▶ **WHAT THE TASK ASKS**
Your answer must consist of exactly the lines below, starting with the line with "(h : s.chip.regions.all" and going on through the line with "exact ⟨List.mem_range.1 hlt, hfit⟩)", and nothing else.

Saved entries
------------------------------------------------------------------------

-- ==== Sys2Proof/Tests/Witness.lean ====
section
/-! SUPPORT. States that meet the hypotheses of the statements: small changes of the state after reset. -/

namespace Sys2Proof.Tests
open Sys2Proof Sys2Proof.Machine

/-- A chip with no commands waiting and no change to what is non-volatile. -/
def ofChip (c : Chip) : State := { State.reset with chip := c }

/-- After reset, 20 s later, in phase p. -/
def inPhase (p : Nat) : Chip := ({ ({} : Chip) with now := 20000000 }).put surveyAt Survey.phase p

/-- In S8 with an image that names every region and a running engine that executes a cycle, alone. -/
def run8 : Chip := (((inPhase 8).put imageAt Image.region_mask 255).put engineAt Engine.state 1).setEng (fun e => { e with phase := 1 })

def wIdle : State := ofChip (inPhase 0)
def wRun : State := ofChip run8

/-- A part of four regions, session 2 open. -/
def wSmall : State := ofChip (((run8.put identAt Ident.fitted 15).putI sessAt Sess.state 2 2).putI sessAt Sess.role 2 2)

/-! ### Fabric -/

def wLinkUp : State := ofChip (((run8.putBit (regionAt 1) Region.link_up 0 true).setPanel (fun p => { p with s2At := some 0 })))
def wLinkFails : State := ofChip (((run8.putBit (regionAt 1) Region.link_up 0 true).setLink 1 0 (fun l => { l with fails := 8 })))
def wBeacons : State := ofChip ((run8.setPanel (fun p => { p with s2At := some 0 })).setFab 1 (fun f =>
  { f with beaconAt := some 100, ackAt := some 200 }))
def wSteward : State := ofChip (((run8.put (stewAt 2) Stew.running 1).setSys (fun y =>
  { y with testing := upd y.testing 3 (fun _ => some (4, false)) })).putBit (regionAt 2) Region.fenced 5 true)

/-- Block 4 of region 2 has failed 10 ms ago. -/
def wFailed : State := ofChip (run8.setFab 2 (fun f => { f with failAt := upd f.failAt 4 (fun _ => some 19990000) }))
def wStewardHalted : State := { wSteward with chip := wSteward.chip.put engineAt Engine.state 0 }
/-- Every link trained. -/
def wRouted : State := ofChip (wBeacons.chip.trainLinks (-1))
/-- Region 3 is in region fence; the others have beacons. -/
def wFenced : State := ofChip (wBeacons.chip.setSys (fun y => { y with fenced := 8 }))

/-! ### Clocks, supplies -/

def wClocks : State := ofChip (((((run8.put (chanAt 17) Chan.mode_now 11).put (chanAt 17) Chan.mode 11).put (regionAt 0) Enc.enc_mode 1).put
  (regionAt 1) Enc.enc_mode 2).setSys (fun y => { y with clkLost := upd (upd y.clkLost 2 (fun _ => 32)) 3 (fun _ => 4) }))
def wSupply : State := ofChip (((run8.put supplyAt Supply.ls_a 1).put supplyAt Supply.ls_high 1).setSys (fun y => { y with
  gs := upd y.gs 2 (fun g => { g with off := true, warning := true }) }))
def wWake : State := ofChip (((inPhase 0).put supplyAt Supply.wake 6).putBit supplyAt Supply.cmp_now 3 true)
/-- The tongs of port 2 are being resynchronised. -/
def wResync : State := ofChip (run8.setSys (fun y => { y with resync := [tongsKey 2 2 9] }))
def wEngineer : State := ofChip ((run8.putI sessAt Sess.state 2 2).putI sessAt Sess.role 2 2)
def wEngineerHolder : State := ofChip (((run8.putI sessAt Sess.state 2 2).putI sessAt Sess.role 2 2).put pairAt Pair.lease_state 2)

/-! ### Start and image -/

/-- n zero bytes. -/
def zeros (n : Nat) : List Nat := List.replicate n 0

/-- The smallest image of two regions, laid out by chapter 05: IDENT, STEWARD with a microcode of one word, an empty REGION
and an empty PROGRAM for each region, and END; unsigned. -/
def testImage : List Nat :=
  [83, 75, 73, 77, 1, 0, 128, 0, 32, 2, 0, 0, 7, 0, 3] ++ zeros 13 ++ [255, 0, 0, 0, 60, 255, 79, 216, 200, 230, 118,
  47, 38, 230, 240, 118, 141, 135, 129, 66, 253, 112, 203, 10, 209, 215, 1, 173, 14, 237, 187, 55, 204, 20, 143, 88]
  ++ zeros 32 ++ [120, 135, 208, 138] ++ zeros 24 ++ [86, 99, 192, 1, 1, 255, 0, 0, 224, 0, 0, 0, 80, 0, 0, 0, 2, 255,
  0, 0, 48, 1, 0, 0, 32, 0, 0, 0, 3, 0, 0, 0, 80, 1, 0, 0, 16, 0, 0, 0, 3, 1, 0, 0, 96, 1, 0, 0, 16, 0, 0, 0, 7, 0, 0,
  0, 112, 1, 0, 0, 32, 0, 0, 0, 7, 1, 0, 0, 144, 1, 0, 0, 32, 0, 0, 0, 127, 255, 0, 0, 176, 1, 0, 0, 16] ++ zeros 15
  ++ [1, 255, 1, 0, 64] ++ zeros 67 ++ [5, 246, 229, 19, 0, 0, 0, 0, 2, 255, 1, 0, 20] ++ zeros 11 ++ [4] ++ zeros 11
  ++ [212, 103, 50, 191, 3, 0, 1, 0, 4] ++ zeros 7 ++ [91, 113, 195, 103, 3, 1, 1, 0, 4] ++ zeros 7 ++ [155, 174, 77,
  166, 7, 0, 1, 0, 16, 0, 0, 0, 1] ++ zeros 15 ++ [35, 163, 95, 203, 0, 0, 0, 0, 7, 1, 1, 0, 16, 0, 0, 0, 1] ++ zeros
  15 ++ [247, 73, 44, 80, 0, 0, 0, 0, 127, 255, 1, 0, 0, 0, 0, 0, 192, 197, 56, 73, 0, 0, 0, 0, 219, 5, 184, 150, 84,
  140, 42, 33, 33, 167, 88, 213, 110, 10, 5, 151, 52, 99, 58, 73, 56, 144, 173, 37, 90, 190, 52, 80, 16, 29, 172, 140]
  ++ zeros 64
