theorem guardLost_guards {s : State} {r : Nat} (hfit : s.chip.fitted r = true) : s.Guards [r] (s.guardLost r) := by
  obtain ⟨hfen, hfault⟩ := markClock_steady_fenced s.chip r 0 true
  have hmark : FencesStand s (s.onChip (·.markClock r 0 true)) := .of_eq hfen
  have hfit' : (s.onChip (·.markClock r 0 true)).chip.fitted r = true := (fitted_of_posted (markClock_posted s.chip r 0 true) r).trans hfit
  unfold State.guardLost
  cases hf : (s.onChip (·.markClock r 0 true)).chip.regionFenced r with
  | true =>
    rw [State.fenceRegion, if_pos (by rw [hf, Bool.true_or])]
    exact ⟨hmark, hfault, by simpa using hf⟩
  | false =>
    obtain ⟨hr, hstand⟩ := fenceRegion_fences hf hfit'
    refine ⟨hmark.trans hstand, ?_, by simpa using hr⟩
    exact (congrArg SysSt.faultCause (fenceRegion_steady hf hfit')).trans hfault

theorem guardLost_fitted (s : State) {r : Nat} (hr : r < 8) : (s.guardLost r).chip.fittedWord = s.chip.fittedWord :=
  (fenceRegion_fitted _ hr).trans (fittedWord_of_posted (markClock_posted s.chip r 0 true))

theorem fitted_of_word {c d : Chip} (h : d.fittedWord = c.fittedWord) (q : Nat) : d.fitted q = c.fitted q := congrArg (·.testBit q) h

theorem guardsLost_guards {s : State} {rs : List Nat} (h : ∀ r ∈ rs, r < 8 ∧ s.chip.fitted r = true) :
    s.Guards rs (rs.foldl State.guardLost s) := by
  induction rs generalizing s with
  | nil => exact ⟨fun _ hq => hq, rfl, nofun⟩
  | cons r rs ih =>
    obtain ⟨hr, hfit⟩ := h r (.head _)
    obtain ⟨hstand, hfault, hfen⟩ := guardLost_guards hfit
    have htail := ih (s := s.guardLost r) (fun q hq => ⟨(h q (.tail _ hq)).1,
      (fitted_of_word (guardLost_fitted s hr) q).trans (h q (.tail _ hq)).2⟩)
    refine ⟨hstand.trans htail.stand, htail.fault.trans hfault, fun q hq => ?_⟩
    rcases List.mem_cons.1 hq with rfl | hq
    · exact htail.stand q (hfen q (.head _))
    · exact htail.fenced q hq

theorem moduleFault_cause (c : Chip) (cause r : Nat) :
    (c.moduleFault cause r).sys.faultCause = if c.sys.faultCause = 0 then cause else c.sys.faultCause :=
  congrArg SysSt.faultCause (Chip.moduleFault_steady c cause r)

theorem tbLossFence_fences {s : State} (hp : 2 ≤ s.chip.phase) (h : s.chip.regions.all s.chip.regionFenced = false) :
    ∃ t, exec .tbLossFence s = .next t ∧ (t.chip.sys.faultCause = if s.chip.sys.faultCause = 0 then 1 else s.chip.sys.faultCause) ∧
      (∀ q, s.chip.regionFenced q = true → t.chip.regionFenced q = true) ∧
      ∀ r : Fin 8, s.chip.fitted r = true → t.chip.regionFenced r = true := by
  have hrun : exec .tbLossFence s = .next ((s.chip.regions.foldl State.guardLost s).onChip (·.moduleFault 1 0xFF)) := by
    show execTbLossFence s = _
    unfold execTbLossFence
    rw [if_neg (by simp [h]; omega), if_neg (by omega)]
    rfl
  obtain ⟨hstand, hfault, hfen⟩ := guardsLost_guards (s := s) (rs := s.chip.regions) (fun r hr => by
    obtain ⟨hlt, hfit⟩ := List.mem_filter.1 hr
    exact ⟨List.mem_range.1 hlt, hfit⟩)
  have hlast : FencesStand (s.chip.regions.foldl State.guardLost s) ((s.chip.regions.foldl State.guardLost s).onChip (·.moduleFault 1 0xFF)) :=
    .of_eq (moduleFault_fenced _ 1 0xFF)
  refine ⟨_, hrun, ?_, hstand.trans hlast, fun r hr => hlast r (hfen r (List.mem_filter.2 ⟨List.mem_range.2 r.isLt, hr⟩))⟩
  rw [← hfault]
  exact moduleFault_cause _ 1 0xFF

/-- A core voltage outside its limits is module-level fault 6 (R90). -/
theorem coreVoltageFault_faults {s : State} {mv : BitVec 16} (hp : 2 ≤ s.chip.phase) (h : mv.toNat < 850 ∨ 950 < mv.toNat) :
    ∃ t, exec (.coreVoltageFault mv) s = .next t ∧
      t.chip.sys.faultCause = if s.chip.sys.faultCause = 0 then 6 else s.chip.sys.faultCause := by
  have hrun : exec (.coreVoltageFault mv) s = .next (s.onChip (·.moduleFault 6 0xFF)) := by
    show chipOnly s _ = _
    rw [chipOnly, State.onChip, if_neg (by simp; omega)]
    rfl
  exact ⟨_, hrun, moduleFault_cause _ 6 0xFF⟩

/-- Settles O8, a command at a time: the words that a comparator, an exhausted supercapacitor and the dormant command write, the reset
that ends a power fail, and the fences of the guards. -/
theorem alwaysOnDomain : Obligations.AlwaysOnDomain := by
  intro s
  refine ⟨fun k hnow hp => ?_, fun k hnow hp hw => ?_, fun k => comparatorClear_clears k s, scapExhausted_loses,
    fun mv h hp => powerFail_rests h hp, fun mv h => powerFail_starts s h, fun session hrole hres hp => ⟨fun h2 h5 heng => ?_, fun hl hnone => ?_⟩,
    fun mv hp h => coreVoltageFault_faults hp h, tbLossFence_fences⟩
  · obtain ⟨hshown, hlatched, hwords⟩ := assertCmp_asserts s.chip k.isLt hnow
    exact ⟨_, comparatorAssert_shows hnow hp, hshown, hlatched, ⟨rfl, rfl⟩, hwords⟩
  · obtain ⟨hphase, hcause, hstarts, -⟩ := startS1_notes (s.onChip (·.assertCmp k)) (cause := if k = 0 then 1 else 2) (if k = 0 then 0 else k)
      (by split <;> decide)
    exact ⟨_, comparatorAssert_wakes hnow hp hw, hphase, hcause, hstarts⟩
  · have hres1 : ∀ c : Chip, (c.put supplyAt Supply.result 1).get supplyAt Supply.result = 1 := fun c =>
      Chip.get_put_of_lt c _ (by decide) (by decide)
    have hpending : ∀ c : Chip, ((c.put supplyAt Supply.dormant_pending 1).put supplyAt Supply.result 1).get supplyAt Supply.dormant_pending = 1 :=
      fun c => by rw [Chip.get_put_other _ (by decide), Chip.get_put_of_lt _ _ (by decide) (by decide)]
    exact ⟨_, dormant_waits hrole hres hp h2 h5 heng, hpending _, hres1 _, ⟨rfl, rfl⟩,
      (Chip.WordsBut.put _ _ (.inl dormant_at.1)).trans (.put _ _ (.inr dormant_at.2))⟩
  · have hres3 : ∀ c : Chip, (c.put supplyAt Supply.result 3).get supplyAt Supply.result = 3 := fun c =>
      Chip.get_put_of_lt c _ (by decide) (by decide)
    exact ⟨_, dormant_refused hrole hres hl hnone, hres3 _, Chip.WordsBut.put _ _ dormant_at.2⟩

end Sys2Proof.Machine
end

------------------------------------------------------------------------

▶ **OUTPUT BELOW**
theorem tbLossFence_fences {s : State} (hp : 2 ≤ s.chip.phase) (h : s.chip.regions.all s.chip.regionFenced = false) :
    ∃ t, exec .tbLossFence s = .next t ∧ (t.chip.sys.faultCause = if s.chip.sys.faultCause = 0 then 1 else s.chip.sys.faultCause) ∧
      (∀ q, s.chip.regionFenced q = true → t.chip.regionFenced q = true) ∧
      ∀ r : Fin 8, s.chip.fitted r = true → t.chip.regionFenced r = true := by
  have hrun : exec .tbLossFence s = .next ((s.chip.regions.foldl State.guardLost s).onChip (·.moduleFault 1 0xFF)) := by
    show execTbLossFence s = _
    unfold execTbLossFence
    rw [if_neg (by simp [h]; omega), if_neg (by omega)]
    rfl
  obtain ⟨hstand, hfault, hfen⟩ := guardsLost_guards (s := s) (rs := s.chip.regions) (fun r hr => by
    obtain ⟨hlt, hfit⟩ := List.mem_filter.1 hr
    exact ⟨List.mem_range.1 hlt, hfit⟩)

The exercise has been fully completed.